Monday, 22 September 2014

Ramadan - not has hard as it looks

Fasting during the whole Islamic month of Ramadan appeared to me, in my days before Allah mercifully guided me to Islam, such a difficult thing to do that I just had to see if I could do it….after all my husband did it every year, and anything he could do…..I might not be able to do better but at least I should be able to do as well.  It seemed, to me, to be a frightening thing to do – fast from food and water from dawn to dusk.  I felt as if it was impossible and that I would just keel over and die if I tried it.  But I started fasting with the idea of seeing how far I could go with it, and discovered, to my amazement and satisfaction that I was able to fast the whole month, and still survived to tell the tale.  Admittedly we lived in England and it was March/April time so the days weren’t too long and the weather wasn’t too hot or cold.  But I was a working mother and had to commute into London every day, 5 days a week, so I didn’t get off too easily.  I didn’t tell anyone, other than my husband and daughter that I was fasting and nobody really noticed so I was able to concentrate on dealing with the fast without having to give any explanations. 

Having been brought up with the belief that 3 main meals a day were essential to our wellbeing it came as quite a surprise to find out that I managed on less food and liquids and was still able to get on with my life.  When I had finished the month I felt as if I had achieved something, that I had somehow managed to overcome a hurdle I hadn’t even known existed.

So I tried it again, and I remember putting my coffee cup in my drawer at work knowing I wouldn’t be using it for a month.  This time one of my colleagues at work asked me, during one of the very last days, if I was on some kind of a diet as she had noticed that she hadn’t seen me eating anything for ages.  When I told her what I was doing she was quite surprised and impressed that I had managed it at all in the first place and without telling anyone.

Of course being a Muslim gave a lot more meaning and incentive to the fasting of the month of Ramadan, especially once I had read up on the blessings to be gained during the month itself and also the benefits to my advancement in my religion and my eagerness to grow closer to Allah.  As with all things we are required to do as Muslims, Allah needs nothing from us, but we are the ones who gain when we do things for Him, and fasting is one of those things that is purely for him.  Nobody is with you 24 hours every day for 29/30 days who can see if you are really fasting, or whether you are cheating; only you and your Creator know for sure.

Still, I don’t like the idea of fasting.  I don’t know if this is because I don’t like being told I can’t do something so basic to human nature, or if it’s about losing control over when I can eat or drink, or the fact that my routine has to change to cope with different eating times, or the emphasis put on doing things at night – breaking the fast, praying taraweeh, etc. when I’m normally a morning person.

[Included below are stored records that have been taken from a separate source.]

-- ==== Sys2Proof/Machine/Transmit.lean ====
section
/-! DEFINITION. Sending (8.4 to 8.6): access to the line, choosing and building a frame, completion, contention loss,
echo faults and the timed mute. -/

namespace Sys2Proof.Machine

/-! ### Access -/

/-- The access wait in bit times (R159, R160). -/
def accessWait (number : BitVec 4) (yielding : Bool) : Nat :=
  Config.accessBase + Config.accessPerStation * number.toNat + (if yielding then Config.yieldBits else 0)

/-- Whether the station state allows HALT, RELEASE and PUBLISH (R159). -/
def Station.sendsAll (st : Station) : Bool := st == .running

/-- Whether the station state allows SERVICE_REPLY (R159). -/
def Station.sendsReply (st : Station) : Bool := st == .running || st == .commissioning

/-- Whether the station state allows STATUS (R159). -/
def Station.sendsStatus (st : Station) : Bool := st == .running || st == .safe || st == .commissioning

/-- A queued sample stamped with its key's counter as it stands (R71). -/
def State.stamp (s : State) (x : QueuedSample) : StampedSample :=
  match findPublication s.publications x.code x.inst with
  | some run => ⟨x, run.seq⟩
  | none => ⟨x, 0⟩

/-- Take control set and queue apart at a beginning: the frame chosen and built, and what stays (R163, R164). -/
def State.chooseFrame (s : State) : Option (OwnFrame × ControlSet × List QueuedSample) :=
  let l := s.line
  let k := l.control
  match (if s.station.sendsAll then k.halt else none), s.station.sendsAll && k.release,
      (if s.station.sendsReply then k.reply else none), s.station.sendsStatus && k.status with
  | some (cause, detail), _, _, _ => some (.halt cause detail, { k with halt := none }, l.queue)
  | none, true, _, _ => some (.release, { k with release := false }, l.queue)
  | none, false, some r, _ => some (.reply r, { k with reply := none }, l.queue)
  | none, false, none, true => some (.status s.statusPayload, { k with status := false }, l.queue)
  | none, false, none, false =>
    if s.station.sendsAll ∧ l.queue ≠ [] then
      some (.publish ((l.queue.take Config.publishLimit).map s.stamp), k, l.queue.drop Config.publishLimit)
    else none

/-- The quiet time has reached the access wait (R159). -/
def State.mayBegin (s : State) : Bool :=
  s.line.bus == .active && s.line.flight.isNone &&
  match s.line.quietSince with
  | some q => decide (q + Config.bitTime * accessWait s.number s.line.yielding ≤ s.now)
  | none => false

/-- FRAME_BEGIN (R159). -/
def execFrameBegin (t : Nat) (s : State) : Out :=
  s.event t fun s =>
    if s.mayBegin then
      match s.chooseFrame with
      | some (frame, control, queue) =>
        { s with line := { s.line with
            control, queue, flight := some ⟨frame, s.now, false⟩, receiver := .inFrame true, quietSince := none } }
      | none => s
    else s

/-! ### Completion -/

/-- The counters of a completed PUBLISH's keys step by 1 modulo 256 (R71, R165). -/
def stepCounters (runs : List PublicationRun) : OwnFrame → List PublicationRun
  | .publish samples =>
    samples.foldl (fun runs x => updatePublication runs x.sample.code x.sample.inst fun p => { p with seq := p.seq + 1 })
      runs
  | _ => runs

/-- FRAME_COMPLETE (R165). -/
def execFrameComplete (t : Nat) (s : State) : Out :=
  s.event t fun s =>
    match s.line.flight with
    | some f =>
      if f.began + (f.frame.wire s.number).duration ≤ s.now then
        { s with
          line := { s.line with flight := none, echoRun := 0, yielding := true, receiver := .idle, quietSince := some s.now }
          publications := stepCounters s.publications f.frame }
      else s
    | none => s

/-! ### The echo check (R153, R161, R162) -/

/-- What a difference at a moment is, by the bit the frame in flight drives then; nothing once the last one is over
(assumption 24). -/
def Flight.differs (f : Flight) (number : BitVec 4) (now : Nat) : Echo :=
  let i := (now - f.began) / Config.bitTime
  match (f.frame.wire number).levels[i]? with
  | some driven => judgeBit i driven driven.other
  | none => .same

/-! ### Stopping a frame -/

/-- The value a returning sample goes back with: that of the same key queued meanwhile, if any (R164). -/
def renewed (queue : List QueuedSample) (x : QueuedSample) : QueuedSample :=
  match queue.find? (·.sameKey x) with
  | some y => y
  | none => x

/-- The carried samples go back to the head of the queue in their order (R164). -/
def returnSamples (samples : List StampedSample) (queue : List QueuedSample) : List QueuedSample :=
  samples.map (fun x => renewed queue x.sample) ++ queue.filter fun y => !samples.any fun x => y.sameKey x.sample

/-- A stopped control frame goes back unless discarded or replaced meanwhile (R163). -/
def returnControl (k : ControlSet) (frame : OwnFrame) (discarded : Bool) : ControlSet :=
  match frame with
  | .halt cause detail => if k.halt = none ∧ discarded = false then { k with halt := some (cause, detail) } else k
  | .release => if discarded = false then { k with release := true } else k
  | .reply r => if k.reply = none then { k with reply := some r } else k
  | .status _ => { k with status := true }
  | .publish _ => k

/-- The station stops driving and its frame goes back (R161 to R164); it goes on receiving what is on the line, whose
first byte cell it drove itself, and no longer yields (R160). -/
def Line.stopFrame (l : Line) (f : Flight) : Line :=
  { l with
    flight := none
    yielding := false
    control := returnControl l.control f.frame f.discarded
    queue := match f.frame with
      | .publish samples => returnSamples samples l.queue
      | _ => l.queue }

/-- CONTENTION_LOSS (R161): the bit driven now is recessive, in the byte cells of SYNC, TYPE and SOURCE. -/
def execContentionLoss (t : Nat) (s : State) : Out :=
  s.event t fun s =>
    match s.line.flight with
    | some f =>
      if f.differs s.number s.now = .contentionLoss then { s with line := s.line.stopFrame f } else s
    | none => s

/-- The eighth echo fault in a row mutes the bus (R162). -/
def State.beginMute (s : State) : State :=
  { s with line := { s.line with
      bus := .mutedTimed, muteTimer := some (after s.clock Config.muteTime) } }.addFault .echoMute

/-- The echo-fault run grows (R162). -/
def State.countEcho (s : State) : State :=
  if s.line.echoRun + 1 < Config.muteRun then { s with line := { s.line with echoRun := s.line.echoRun + 1 } }
  else s.beginMute

/-- ECHO_FAULT (R162): the bit driven now is one whose difference is no contention loss. -/
def execEchoFault (t : Nat) (s : State) : Out :=
  s.event t fun s =>
    match s.line.flight with
    | some f =>
      if f.differs s.number s.now = .echoFault then { s with line := s.line.stopFrame f }.countEcho else s
    | none => s

/-- MUTE_EXPIRY (R162). -/
def execMuteExpiry (t : Nat) (s : State) : Out :=
  s.event t fun s =>
    if s.line.bus = .mutedTimed then
      match expired s.line.muteTimer s.clock with
      | some _ => s.endMute .active
      | none => s
    else s

/-- STATUS_TIMER (R151). -/
def execStatusTimer (t : Nat) (s : State) : Out :=
  s.event t fun s =>
    match expired s.statusTimer s.clock with
    | some expiry => { s with statusTimer := some (after expiry Config.statusPeriod) }.markStatus
    | none => s

end Sys2Proof.Machine
end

But I do know it’s a psychological dislike, because spiritually there are too many incentives not to positively look forward to this special month and physically it is not a problem for me.  And, once the month starts I’m fine, I settle into the new routine easily and quickly and I don’t suffer the headaches that others often suffer, despite the fact that I am an avid coffee drinker.  There was a time when I missed the company of a cup of coffee, that is I missed the habit of having one first thing in the morning to ease me into the work of the day, or when I sat at the laptop, or sat down after a busy morning or afternoon, but in recent years I haven’t even missed this habit, and I drink only a few cups of coffee during the whole month itself.

In fact Ramadan acts as a time of healthy eating and living for me because I eat less and drink more water.  I learnt some time ago that no matter how much I ate during the night I am still going to be hungry during the day, so now I don’t bother trying to ‘stock up’.  I am not a great water drinker and have to force myself to drink some during the winter months, although, it’s easier to drink it cold from the fridge after a busy and thirsty day during the summer.  But in Ramadan I know that, if I don’t drink enough water during the night, I am liable to suffer from headaches the next day, and I can cope easily with hunger, thirst and fatigue, as being the Mum of 5 children I have often had to ignore the rumblings of an empty stomach and sheer exhaustion,  but I cannot cope with headaches.